## INSTRUCTIONS FOR THE TASK
In the records below, find the line with "none => .refused .emptyCommand" and the line with "s with report"; return exactly those lines and every line between them.

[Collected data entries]
════

-- ==== Sys2Proof/Machine/HostOps.lean ====
section
/-!
DEFINITION. The host operations: the meanings of `begin`, `runCommand` and `decodePoll`, and the host's accesses to
its own buffers. Spec: 43_commands.md (R150 to R153, R160), 20_memory.md (R41, R42, R44).
-/

namespace Sys2Proof.Machine

/-- `begin()` (R150, R29): "it cannot fail", and a call in flight is refused. -/
def execBegin (s : State) : Result :=
  match s.phase with
  | .uninit | .idle => .next (initialise s)
  | .send | .wait | .firstEdge | .pollRx => .refused .requestWhileBusy

/-- `runCommand` (R151 to R153): validation by byte 0 alone, "the command byte on port cmd selects one of the
command-byte rows"; while its transaction is in flight, the next tick of that. -/
def execRunCommand (s : State) : Result :=
  match commandCode s.mem with
  | none => .refused .emptyCommand
  | some code =>
    match decodeCommand code with
    | .identify => execIdentify s
    | .poll => execPoll s
    | .reset => execReset s
    | .read => execRead s
    | .write => execWrite s
    | .unsupported c => execUnsupported c s
    | .begin | .runCommand | .sendZero | .sendOne | .sendStop | .sendCommand _ | .decodePoll _ _ _ _ =>
      .refused .commandByteMismatch

/-- `decodePoll` (R160): "A pure function, no state" of the engine's; its result is the host's. -/
def execDecodePoll (r0 r1 r2 r3 : Byte) (s : State) : Result :=
  .next { s with report := decodePollReply r0 r1 r2 r3 }

/-- The host writes a byte of one of its own buffers between two transactions (R41, R42, R44). -/
def hostWrite (a : HostAccess) (s : State) : Result :=
  match a with
  | .decodePoll => .next s
  | .writeReply i v =>
    match memWrite s.mem.reply i v with
    | none => .refused .hostIndexOutOfRange
    | some b => .next { s with mem := { s.mem with reply := b } }
  | .writeCmd i v =>
    match memWrite s.mem.cmd i v with
    | none => .refused .hostIndexOutOfRange
    | some b => .next { s with mem := { s.mem with cmd := b } }

end Sys2Proof.Machine
end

════

## THE COMPLETED TASK
  | none => .refused .emptyCommand
  | some code =>
    match decodeCommand code with
    | .identify => execIdentify s
    | .poll => execPoll s
    | .reset => execReset s
    | .read => execRead s
    | .write => execWrite s
    | .unsupported c => execUnsupported c s
    | .begin | .runCommand | .sendZero | .sendOne | .sendStop | .sendCommand _ | .decodePoll _ _ _ _ =>
      .refused .commandByteMismatch

/-- `decodePoll` (R160): "A pure function, no state" of the engine's; its result is the host's. -/
def execDecodePoll (r0 r1 r2 r3 : Byte) (s : State) : Result :=
  .next { s with report := decodePollReply r0 r1 r2 r3 }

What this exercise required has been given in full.